Am I the only one who can see the August winner (InStiches)? It says that on the front of the forum, but the link goes nowhere.


----------



## lilnaugrim (Mar 27, 2013)

It says August Winner but it's the photo from July still.

As I said, we get glitches too ^_^ This happens like once a year or so, but as I mentioned, Yung will post everything when he has the time to do so.


----------



## Mousie (Feb 16, 2015)

I see. I seldom pay attention to those, so no clue that was last months.


----------



## kitkat67 (Mar 10, 2015)

Has anyone gotten it to work?

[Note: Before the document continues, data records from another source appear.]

-- ==== Sys2Proof/Certificates/Slice0/Obligations.lean ====
section
/-! DEFINITION. The statements for the provers. Each docstring names the rules of spec/ that its statement formalises.
A free value is never assumed to have a value; where a statement follows the model's own reading, it names the log entry. -/

open Sys2Proof Sys2Proof.Machine

/-! ### Encoding -/

/-- R103: each command has exactly one legal word; R104: other words are illegal. Words written out from the table. -/
def Obligations.CommandWordsDecode : Prop :=
  decode 0b00000000000000000000000000000000#32 = .nop ∧
  decode 0b00000000000000000000000000000001#32 = .build ∧
  decode 0b00000000000000000000000000000010#32 = .gencode ∧
  decode 0b00000000000000000000000000000011#32 = .encode ∧
  decode 0b00000000000000000000000000000100#32 = .decode ∧
  decode 0b00000000000000000000000000000101#32 = .clear ∧
  decode 0b00000000000000000000000000000110#32 = .illegal 0b00000000000000000000000000000110#32 ∧
  decode 0b00000000000000000000000000010001#32 = .illegal 0b00000000000000000000000000010001#32

/-- R100: RSVD = `w[31:4]` is checked first, then OPCODE = `w[3:0]` selects the command. -/
def Obligations.DecodeFollowsTheOpcodeMap : Prop :=
  ∀ w : Word,
    (w.toNat / 16 ≠ 0 → decode w = .illegal w ∧ illegalSub w = 2#8) ∧
    (w.toNat / 16 = 0 → w.toNat % 16 = 0x0 → decode w = .nop) ∧
    (w.toNat / 16 = 0 → w.toNat % 16 = 0x1 → decode w = .build) ∧
    (w.toNat / 16 = 0 → w.toNat % 16 = 0x2 → decode w = .gencode) ∧
    (w.toNat / 16 = 0 → w.toNat % 16 = 0x3 → decode w = .encode) ∧
    (w.toNat / 16 = 0 → w.toNat % 16 = 0x4 → decode w = .decode) ∧
    (w.toNat / 16 = 0 → w.toNat % 16 = 0x5 → decode w = .clear) ∧
    (w.toNat / 16 = 0 → 0x6 ≤ w.toNat % 16 → decode w = .illegal w ∧ illegalSub w = 1#8)

/-- Decoding the word of a well-formed instruction gives the instruction (R103, R104). -/
def Obligations.DecodeOfEncodeIsIdentity : Prop :=
  ∀ i : Instr, i.wellFormed = true → decode (encode i) = i

/-- Every word decodes to a well-formed instruction whose word it is: a word has one meaning (R103, R105). -/
def Obligations.EncodeOfDecodeIsIdentity : Prop :=
  ∀ w : Word, (decode w).wellFormed = true ∧ encode (decode w) = w

/-! ### The clock edge -/

/-- One edge: reset first, then the completion of a command whose time has come, else the host's part of the edge
(R240, R270; the model's order of the two agents is log entry 1). -/
def Obligations.StepRunsTheAcceptedCommand : Prop :=
  ∀ s : State,
    (s.bus.rst = true → step s = .next s.resetEdge) ∧
    (s.bus.rst = false → s.phase = .idle → step s = .next s.quiet.hostEdge) ∧
    (∀ op x, s.bus.rst = false → s.phase = .busy op x → s.latencyLeft = 0 →
      step s = exec op s.quiet ∧ s.quiet.inputs = x) ∧
    (∀ op x k, s.bus.rst = false → s.phase = .busy op x → s.latencyLeft = k + 1 →
      step s = .next { s.quiet with latencyLeft := k }.hostEdge)

/-- The decoder's instruction of a word offered to CMD is the one that runs (R71, R100; log entry 7 for
`withFetchWord`). -/
def Obligations.FetchedWordRunsNext : Prop :=
  ∀ (s : State) (w : Word),
    decodeTableWord 32 w.toNat = some (decode w) ∧
    (s.withFetchWord 32 w.toNat).inputs = s.currentInputs ∧
    step (s.withFetchWord 32 w.toNat) = exec (decode w) (s.withFetchWord 32 w.toNat).quiet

This is the first month I actually wanted to do this and it's down.


----------



## centaurii (Aug 31, 2015)

The link is still down for me too. It's just a blank forum page with nothing on it but the header. Hopefully the admins know how to fix it.


----------



## Nessabobessa (May 31, 2015)

I can't see any of the results for August or September. Not even in this forum. I don't know what's going on, but if someone could at least post a new topic that lists all of the pictures, I would appreciate it. August was my first contest, and I'm really sad and disappointed that this hasn't been fixed.


----------



## InStitches (May 26, 2014)

I hope they fix it soon, as much as I enjoy seeing my photo up there XD I wanted to see the results of the last contest. And all the contests we missed...


----------



## Administrator (Mar 18, 2013)

Hi everyone,

Our team investigate this and see if it can be fixed. It's happened before in the past and I'm not sure if we were successful in fixing it but we'll have a look again.


----------